Stored items
-- ==== Sys2Proof/Certificates/Slice0/Obligations.lean ====
section
/-!
DEFINITION. What is claimed of the model, one statement each, from the numbered rules of the spec.
-/

open Sys2Proof Sys2Proof.Machine

/-! ### Steps, reset and start-up -/

/-- A step takes the command at the front of the queue and is that command's effect on the state with the queue's rest; on an empty queue it changes
nothing, which is the model's choice (log 3). Every command completes and leaves the queue as it was, RESET by the model's choice (log 6). -/
def Obligations.StepTakesFrontCommand : Prop :=
  (∀ (c : Instr) (rest : List Instr) (s : State), step (s.setPending (c :: rest)) = exec c (s.setPending rest)) ∧
  (∀ s : State, s.pending = [] → step s = .next s) ∧
  ∀ (c : Instr) (s : State), Takes c s (fun t => t.pending = s.pending)

/-- RESET gives every block its values after reset, with the levels of the input pins as they stand (R178, R6, R8, R38, R40, R109, R133, R140,
R144). The values of RESET that are the model's choice (log 5, log 6) are not among them. -/
def Obligations.ResetClearsEveryBlock : Prop :=
  ∀ s : State, Takes .reset s (fun t =>
    t.lc = { tx := [], rx := false, report := none } ∧
    t.sck = { time := 0, isSet := false, running := 0, secMs := 0, sub := 0 } ∧
    t.ct = [] ∧ t.evac = { timer := none, lastClaim := none, level := false } ∧ t.clt = [] ∧
    t.cmp.queue = [] ∧ t.cmp.seq = 0 ∧ t.cmp.templates = [] ∧
    (∀ p, t.pm.get p =
      { stationNo := 0, occ := (s.pm.get p).occ, doors := (s.pm.get p).doors, approach := (s.pm.get p).approach, accOcc := false,
        wait := none, state := .empty, bound := none, hold := none, lastOutcome := .none, lastClaim := none }) ∧
    (∀ z, (t.za.get z).arb = Arb.bare .outOfService ∧ (t.za.get z).row = AccRow.allRefuse ∧ (t.za.get z).base = 0 ∧
      (t.za.get z).floor = 0 ∧ (t.za.get z).service = false ∧ (t.za.get z).ampFault = (s.za.get z).ampFault ∧
      (t.za.get z).staged = none ∧ (t.za.get z).pair = none ∧ (t.za.get z).neighbours = Quad.const false) ∧
    (∀ c, t.rch.get c = none) ∧ (∀ z, t.audio.get z = 0) ∧ t.sp = { pointer := .i3, reading := none } ∧
    (∀ z, t.lu.zones.get z =
      { k := 0, window := none, lastPlayEnd := none, level := 0, mult := 32, initK := 0, q := 0, slope := 0, cmax := 0, dnight := 0,
        dspill := 0 }) ∧
    (∀ n ∈ t.lu.pclass, n = 0) ∧ t.lu.eFloor = 0 ∧ t.lu.nightStart = 0 ∧ t.lu.nightEnd = 0 ∧
    t.sul.mode = .loading ∧ t.sul.resetHeld = true ∧ t.pins = s.pins)

/-- LEAVE_RESET reads the straps and enters LOADING at the header; the strap value gives the node's number and the node section it takes
(R178, R179, R181). -/
def Obligations.StrapsGiveTheNumber : Prop :=
  ∀ (strap : BitVec 6) (s : State), s.sul.resetHeld = true → Takes (.leaveReset strap) s (fun t =>
    t = { s with sul := t.sul } ∧ t.sul.mode = .loading ∧ t.sul.resetHeld = false ∧ t.sul.phase = .header ∧ t.sul.strap = strap ∧
    (1 ≤ strap.toNat → strap.toNat ≤ 48 → t.nodeNo = some strap.toNat ∧ t.sectionNo = strap.toNat) ∧
    (strap.toNat = 0 → t.nodeNo = none ∧ t.sectionNo = 48) ∧
    (49 ≤ strap.toNat → t.nodeNo = none ∧ t.sectionNo = strap.toNat - 48))

/-- HEADER_READ_DONE: a format other than 2 ends loading with FORMAT, a length other than 20,359 with LENGTH, both in STORE_FAULT; a header that
passes begins the configuration area with its sum noted. The header's fields are read most significant byte first, which is the model's choice (log
49). In STORE_FAULT the platforms and zones take the fixed values of that mode (R40, R41, R109, R124, R177, R182, R184). -/
def Obligations.HeaderIsTested : Prop :=
  ∀ (b : List Byte) (s : State), b.length = 8 → s.loadsNow .header = true →
    (field b 0 2 ≠ 2 → Takes (.headerReadDone b) s (EntersStoreFault .format s)) ∧
    (field b 0 2 = 2 → field b 4 4 ≠ 20359 → Takes (.headerReadDone b) s (EntersStoreFault .length s)) ∧
    (field b 0 2 = 2 → field b 4 4 = 20359 → Takes (.headerReadDone b) s (fun t =>
      t = { s with sul := { s.sul with phase := .config, headerSum := field b 2 2, sum := 0, image := [] } }))

/-- CONFIG_READ_DONE short of the area's end adds the bytes to the area read and to the running sum, and nothing else changes. The one that completes
the area decides the mode: a sum that differs from the header's enters STORE_FAULT with SUM; one that agrees enters RUNNING with a node number and
LISTEN_ONLY without, every zone, level parameter, template and field of the configuration taking the value its bytes of the area give it, clamped, a
platform whose OCC is high beginning its debounce wait, and in RUNNING EVAC already high starting the evacuation repeat, which hands over one
origination unless it is busy; with EVAC low its timer and last claim stay as they were. That template and target numbers are clamped to 31 is the
model's reading (log 40), that the default evac period is never put in a stored value's place its choice (log 57), and what STORE_FAULT leaves the
zones and their service flags its reading (log 13) (R38, R40, R41, R79, R109, R124, R136, R144, R180, R181,
R182). -/
def Obligations.ConfigurationAreaIsRead : Prop :=
  ∀ (b : List Byte) (s : State), s.loadsNow .config = true →
    let sum := (s.sul.sum + (b.map BitVec.toNat).sum) % 65536
    let image := s.sul.image ++ b
    let sec := (image.drop (74 * (s.sectionNo - 1))).take 74
    (image.length < 20359 → Takes (.configReadDone b) s (fun t => t = { s with sul := { s.sul with image := image, sum := sum } })) ∧
    (image.length = 20359 → sum ≠ s.sul.headerSum → Takes (.configReadDone b) s (EntersStoreFault .sum s)) ∧
    (image.length = 20359 → sum = s.sul.headerSum → Takes (.configReadDone b) s (fun t =>
      t = { s with evac := t.evac, pm := t.pm, cmp := t.cmp, za := t.za, lu := t.lu, sul := t.sul, cfg := t.cfg } ∧
      t.sul.mode = (if s.nodeNo.isSome then .running else .listenOnly) ∧ t.sul.outcome = some .good ∧ t.sul.strap = s.sul.strap ∧
      t.cfg = loadCfg image sec ∧ t.lu = loadLu sec ∧ t.cmp.templates = (loadCmp image).templates ∧ t.cmp.bases = (loadCmp image).bases ∧
      AreaLoaded image sec t ∧
      (∀ p, t.pm.get p = { s.pm.get p with
        stationNo := min 99 (field8 sec (if p = .p0 then 0 else 1)),
        wait := if (s.pm.get p).occ = (s.pm.get p).accOcc then none else some (1000 * min 10 (field8 sec 47)) }) ∧
      (∀ z, t.za.get z =
          loadZone (zoneBytes sec z) z (loadPaired (field8 sec 46) z) (s.za.get z).ampFault (s.za.get z.partner).ampFault ∧
        ZoneLoaded sec z (s.za.get z).ampFault (s.za.get z.partner).ampFault (t.za.get z) (t.lu.zones.get z)) ∧
      t.cmp = { t.cmp with queue := t.cmp.queue, seq := 0 } ∧
      (s.nodeNo = none → t.evac = s.evac ∧ t.cmp.queue = []) ∧
      (s.nodeNo ≠ none → s.pins.evac = false → t.evac = { s.evac with level := false } ∧ t.cmp.queue = []) ∧
      (s.nodeNo ≠ none → s.pins.evac = true →
        t.evac = { s.evac with level := true, timer := some (1000 * max 10 (min 120 (field8 sec 73))) } ∧
        let busy := Busy { t with cmp := { t.cmp with queue := [] } } .evac s.evac.lastClaim
        (busy → t.cmp.queue = []) ∧
        (¬ busy → t.cmp.queue =
          [{ source := .evac, cls := 0, sync := .loose, template := min 31 (field8 sec 71), target := .set (min 31 (field8 sec 72)), call := none,
             queuedAt := s.now, own := true }]))))

/-! ### Time -/

/-- SECOND_BOUNDARY, once 1,000 ms have elapsed, takes them off the count and advances a SET clock by one, up to 107,999; besides the clock only
calls, platforms, originations and the marks of claims can change, and with no call nothing else does. The steps are taken by ascending key and index,
and after them, on an advance, the expiry tests, so that a WAITING call whose limit is reached is FINISHED(EXPIRED) and every other call keeps its
state; the limit is 7,201 s after the reference time, and 107,999 at most (R3, R6, R15, R22; that the steps come first is log 15). -/
def Obligations.SecondBoundaryAdvances : Prop :=
  (∀ (s : State) (c : Call), s.expires c = true ↔
    c.state = .waiting ∧ s.sck.isSet = true ∧ ∃ r, c.RefersTo r ∧ min (r + 7201) 107999 ≤ s.sck.time) ∧
  ∀ s : State, 1000 ≤ s.sck.secMs → Takes .secondBoundary s (fun t =>
    t = { s with sck := t.sck, ct := t.ct, pm := t.pm, cmp := t.cmp, clt := t.clt } ∧
    t.sck = { s.sck with
      secMs := s.sck.secMs - 1000, time := if s.sck.isSet then min 107999 (s.sck.time + 1) else s.sck.time } ∧
    (s.ct = [] → t = { s with sck := t.sck }) ∧
    (let advances := s.sck.isSet && decide (s.sck.time < 107999)
     let w := (s.ct.flatMap (fun c => (List.range c.steps.length).map (fun i => (c.key, i)))).foldl
       (fun w r => w.tickStep advances r.1 r.2) { s with sck := t.sck }
     t = if advances then (w.ct.map (·.key)).foldl State.expiryTest w else w) ∧
    (KeysAscend s → Expires (s.sck.isSet = true ∧ s.sck.time < 107999) s t))

/-- An ON_ARRIVE or ON_DISPATCH step that is COUNTING with two seconds or more remaining has one second less after a second boundary, and counts on,
while its call is BOUND. What one step of a live call does at the boundary: a COUNTING AT step fires when an advance reaches its fire time and
recounts to it before; an advance to an EVERY step's window end closes it before anything else, one into the window opens an IDLE one, and an open one
counts its period, a gated one only while its call is BOUND; the delay steps count, and fire when no second remains; a MANUAL step does nothing, and
no step of a call in HANDING_OFF, FINISHED or DROPPING does anything. And what a firing does: busy, as spelt out (while its last claim is in use in a
zone or channel, final in every zone's record or not, the model's choice, log 62), the step is SKIPPED(BUSY), with no seconds remaining (log 52), or
reloads; with an amendment staged it is HELD (with 0 seconds, log 16); else it is counted, takes the state of its mode, and one origination is handed
over, with the mark own of the model (log 18). A window that opens loads the period and clears the not-loaded flag (the model's reading, log 36) (R22,
R24, R25, R26, R27, R28, R30, R31, R32, R36, R37). -/
def Obligations.CountingStepLosesASecond : Prop :=
  (∀ (s : State) (k i n : Nat) (c : Call) (st : Step), 1000 ≤ s.sck.secMs → KeysAscend s → s.findCall k = some c → c.state = .bound →
    c.steps[i]? = some st → (st.spec.mode = .onArrive ∨ st.spec.mode = .onDispatch) → st.timer.state = .counting →
    st.timer.remaining = some (n + 2) →
    Takes .secondBoundary s (fun t => ∃ st', t.findStep k i = some st' ∧ st'.spec = st.spec ∧ st'.timer.state = .counting ∧
      st'.timer.remaining = some (n + 1) ∧ st'.timer.fires = st.timer.fires)) ∧
  (∀ (w : State) (k i : Nat) (c : Call) (advances : Bool), w.findCall k = some c → c.state ≠ .waiting → c.state ≠ .bound →
    w.tickStep advances k i = w ∧ w.fireStep k i = w) ∧
  ∀ (w : State) (k i : Nat) (c : Call) (st : Step), w.findCall k = some c → w.findStep k i = some st → (c.state = .waiting ∨ c.state = .bound) →
    (∀ advances : Bool,
      let t := w.tickStep advances k i
      (st.spec.mode = .atTime →
        (advances = false ∨ st.timer.state ≠ .counting → t = w) ∧
        (∀ ft, advances = true → st.timer.state = .counting → st.spec.fireTime c = some ft →
          (ft ≤ w.sck.time → t = w.fireStep k i) ∧
          ((w.sck.time : Int) < ft → t = w.modTimer k i (fun m => { m with remaining := some (ft - w.sck.time).toNat })))) ∧
      (st.spec.mode = .every → ∀ start stop, st.spec.fireTime c = some start → st.spec.closeTime c = some stop →
        (advances = true → st.timer.state = .idle ∨ stop ≤ w.sck.time →
          st.timer.state = .idle ∨ st.timer.state = .counting ∨ st.timer.state = .held → WindowTested w t k i st start stop) ∧
        (advances = false → st.timer.state = .idle → t = w) ∧
        (∀ r, advances = false ∨ (w.sck.time : Int) < stop → st.timer.state = .counting → st.timer.remaining = some r →
          (st.spec.gate = false ∨ c.state = .bound → CountsDown w t k i r) ∧ (st.spec.gate = true → c.state = .waiting → t = w)) ∧
        (advances = false ∨ (w.sck.time : Int) < stop → st.timer.state = .held → t = w)) ∧
      (st.spec.mode = .onArrive ∨ st.spec.mode = .onDispatch →
        (st.timer.state ≠ .counting → t = w) ∧ ∀ r, st.timer.state = .counting → st.timer.remaining = some r → CountsDown w t k i r) ∧
      (st.spec.mode = .manual → t = w)) ∧
    (w.stepBusy k i st = true ↔ Busy w (.step k i) st.timer.lastClaim) ∧
    let t := w.fireStep k i
    let p := st.spec
    let n := min 255 (st.timer.fires + 1)
    let full := 0 < p.limit ∧ p.limit ≤ n
    (w.stepBusy k i st = true →
      (p.mode = .every → t = w.modTimer k i (fun m =>
        { m with last := .skippedBusy, state := .counting, remaining := some p.period, notLoaded := false })) ∧
      (p.mode ≠ .every → t = w.modTimer k i (fun m => { m with last := .skippedBusy, state := .skipped .busy, remaining := none }))) ∧
    (w.stepBusy k i st = false → c.staged ≠ none →
      t = w.modTimer k i (fun m => { m with state := .held, remaining := if p.mode = .manual then none else some 0 })) ∧
    (w.stepBusy k i st = false → c.staged = none → ∃ v : State, v = { w with ct := v.ct } ∧ OthersKept k w v ∧
      t = v.pushOrig
        { source := .step k i, cls := p.cls, sync := p.sync, template := p.template, target := .set p.target, call := some (k, i),
          queuedAt := w.now, own := true } ∧
      ∃ st', v.findStep k i = some st' ∧ st'.spec = p ∧ st'.timer.last = .originated ∧ st'.timer.fires = n ∧
        st'.timer.lastClaim = st.timer.lastClaim ∧
        (p.mode = .every → ¬ full → st'.timer.state = .counting ∧ st'.timer.remaining = some p.period ∧ st'.timer.notLoaded = false) ∧
        (p.mode = .every ∨ p.mode = .onDispatch → full → st'.timer.state = .done ∧ st'.timer.remaining = none) ∧
        (p.mode = .onDispatch → ¬ full → st'.timer.state = .fired ∧ st'.timer.remaining = none) ∧
        (p.mode = .atTime ∨ p.mode = .onArrive ∨ p.mode = .manual → st'.timer.state = .fired ∧ st'.timer.remaining = none))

- Task to carry out
All lines from the one that holds "st'.timer.fires = n ∧" through the end of the records are to be returned exactly, including both boundary lines, and no others.

- Response
      ∃ st', v.findStep k i = some st' ∧ st'.spec = p ∧ st'.timer.last = .originated ∧ st'.timer.fires = n ∧
        st'.timer.lastClaim = st.timer.lastClaim ∧
        (p.mode = .every → ¬ full → st'.timer.state = .counting ∧ st'.timer.remaining = some p.period ∧ st'.timer.notLoaded = false) ∧
        (p.mode = .every ∨ p.mode = .onDispatch → full → st'.timer.state = .done ∧ st'.timer.remaining = none) ∧
        (p.mode = .onDispatch → ¬ full → st'.timer.state = .fired ∧ st'.timer.remaining = none) ∧
        (p.mode = .atTime ∨ p.mode = .onArrive ∨ p.mode = .manual → st'.timer.state = .fired ∧ st'.timer.remaining = none))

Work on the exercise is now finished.